US regulators have further expanded the scope of Bristol Myers Squibb’s Opdivo, approving its use for a previously treated small cell lung cancer.
The immunotherapy is now the first and only immuno-oncology treatment option for patients with metastatic small cell lung cancer (SCLC) whose cancer has progressed after platinum-based chemotherapy and at least one other line of therapy.
Clearance for this indication was granted by the US Food and Drug Administration under the regulator’s accelerated approval pathway based on overall response rate (ORR) and duration of response (DOR) data, so continued approval may be contingent upon verification of clinical benefit in confirmatory trials.

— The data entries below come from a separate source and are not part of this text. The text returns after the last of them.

-- ==== Sys2Proof/Machine/State.lean ====
section
/-! DEFINITION. The Machine State of spec/10_state.md as plain data, the reasons a step can stop, and the state after
construction (R40). -/

namespace Sys2Proof.Machine

/-- The fatal conditions (R36, R210). -/
inductive FatalKind where
  /-- CALL with sp = 16 -/
  | stackOverflow
  /-- RET with sp = 0 -/
  | stackUnderflow
  /-- a fetch with pc above 4094 -/
  | fetchOutOfBounds
  deriving DecidableEq, Repr

/-- Why an operation stops the machine. -/
inductive Fault where
  /-- `step` and every state-changing host operation raise it once a fatal error has ended the session: R211 refuses
  them, "the state is a final faulted state", and spec/93 (U6) treats this as a fault. Safe: the machine has no run past it. -/
  | sessionOver (k : FatalKind)
  deriving DecidableEq, Repr

/-- Why the model gives an instruction no meaning. -/
inductive Refusal where
  /-- raised by an arm of `exec` whose instruction has no meaning yet; there is none left. Safe. -/
  | notModelled (mnemonic : String)
  deriving DecidableEq, Repr

/-- A record of the diagnostic channel: its kind with the data R213 gives it. `addr` is the address of the raising
instruction and `word` its instruction word. -/
inductive Diag where
  | unknownOpcode (addr word : Word)
  | invalidKeyIndex (addr word : Word) (value : Byte)
  | bcdOutOfBounds (addr word index : Word)
  | storeOutOfBounds (addr word index : Word) (count : Nat)
  | loadOutOfBounds (addr word index : Word) (count : Nat)
  /-- raised by a host key operation: only the key index (R213) -/
  | invalidKeyEvent (value : Nat)
  deriving DecidableEq, Repr

/-- The two states of the engine (R35). -/
inductive Mode where
  | running
  | awaitingKey
  deriving DecidableEq, Repr

/-- The cells of memory that differ from their reset contents, by strictly rising address (R20, log entry 4). -/
abbrev Memory := List Host.Cell

/-- The 64 x 32 grid, first by column and then by row: fb[px][py] (R32). -/
abbrev Framebuffer := Vector (Vector Bool 32) 64

/-- The Machine State (spec/10_state.md, section 1), and two fields of the model's own, the last two. -/
structure State where
  /-- mem (R20) -/
  mem : Memory
  /-- V[0] to V[15] (R21); V[15] is VF (R22) -/
  v : Vector Byte 16
  /-- the index register I (R24) -/
  iReg : Word
  /-- the program counter (R25) -/
  pc : Word
  /-- the return addresses (R28); entries at and above sp are stale -/
  stack : Vector Word 16
  /-- the number of stack entries in use, 0 to 16 (R28) -/
  sp : Fin 17
  /-- the delay timer DT (R31) -/
  dt : Byte
  /-- the sound timer ST (R31) -/
  st : Byte
  /-- the framebuffer (R32) -/
  fb : Framebuffer
  /-- the framebuffer has changed since the host cleared this flag (R33) -/
  dirty : Bool
  /-- the key lines, true for pressed (R34) -/
  keys : Vector Bool 16
  /-- Running or AwaitingKey (R35) -/
  mode : Mode
  /-- the register that a key wait will write (R35) -/
  waitReg : Reg
  /-- the fatal condition that has ended the session, if one has (R36) -/
  halted : Option FatalKind
  /-- the diagnostic channel, oldest record first (R37) -/
  diag : List Diag
  /-- the model's own: the OPEN parameters of R6, which no operation writes (log entry 1) -/
  params : Params
  /-- the model's own: how many bytes RND has drawn, so that each draw is a free value of its own (R13, log entry 2) -/
  draws : Nat
  deriving DecidableEq, Repr

/-- The state construction yields for given parameters (R40). Memory lists nothing: every cell holds its reset contents. -/
def State.constructed (p : Params) : State where
  mem := []
  v := Vector.replicate 16 0
  iReg := 0
  pc := 0x200
  stack := Vector.replicate 16 0
  sp := 0
  dt := 0
  st := 0
  fb := Vector.replicate 64 (Vector.replicate 32 false)
  dirty := false
  keys := Vector.replicate 16 false
  mode := .running
  waitReg := 0
  halted := none
  diag := []
  params := p
  draws := 0

/-- The machine right after reset, which is construction (R40, R250), at the default parameters of R6. -/
def State.reset : State := State.constructed Params.standard

end Sys2Proof.Machine
end

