-- ==== Sys2Proof/Machine/Step.lean ====
section
/-! DEFINITION. step() (R70), and how a test places the next instruction. -/

namespace Sys2Proof.Machine

/-- step(): exactly one instruction, a no-op while a key is awaited, refused once the session is over (R70). -/
def step (s : State) : Host.Outcome State Fault Refusal :=
  match s.fetched with
  | .ended k => .fault (.sessionOver k)
  | .waiting => .next s
  | .outOfBounds => .next s.failFetch
  | .unknown w => .next (s.skipUnknown w)
  | .run i => exec i s.advance

/-- The state with the opcode table's word w stored at pc, where the next fetch of a running session reads it. It stands for
the host's load of the program (R235, R252; log entry 5) and changes nothing but those two bytes. -/
def State.withFetchWord (s : State) (nbits w : Nat) : State := s.placeAtPc (tableWordBytes nbits w)

end Sys2Proof.Machine
end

Data from the SCLC cohort of the ongoing Phase I/II CheckMate-032 study showed that of 109 patients receiving Opdivo (nivolumab) after platinum-based chemotherapy and at least one other prior line of therapy, 12 percent responded to treatment, regardless of PD-L1 expression.
Twelve patients (11 percent) had a partial response, and one patient had a complete response (0.9 percent). Also of note, among responders the median DOR was 17.9 months.
On the safety side, Opdivo was discontinued in 10 percent of patients, and one dose was withheld in 25 percent of patients for an adverse reaction. Serious adverse reactions occurred in 45 percent of patients, BMS said.
“While Immuno-Oncology innovations have dramatically changed how oncologists approach certain cancers, we have had limited progress for patients with small cell lung cancer,” said Leora Horn, associate professor of medicine, Ingram associate professor of cancer research, director of the thoracic oncology program and assistant vice chairman for faculty development, Vanderbilt University Medical Center.
The approval of Opdivo “is particularly exciting considering it is the first checkpoint inhibitor approved for these specific patients, and now we can finally treat this devastating disease from a different angle.”
Opdivo is already approved for various indications across melanoma, non-small cell lung cancer (NSCLC), renal cell carcinoma (RCC), classical Hodgkin lymphoma (cHL), squamous cell carcinoma of the head and neck (SCCHN), urothelial carcinoma, microsatellite instability high (MSI-H) or mismatch repair deficient (dMMR) metastatic colorectal cancer (CRC) and hepatocellular carcinoma (HCC).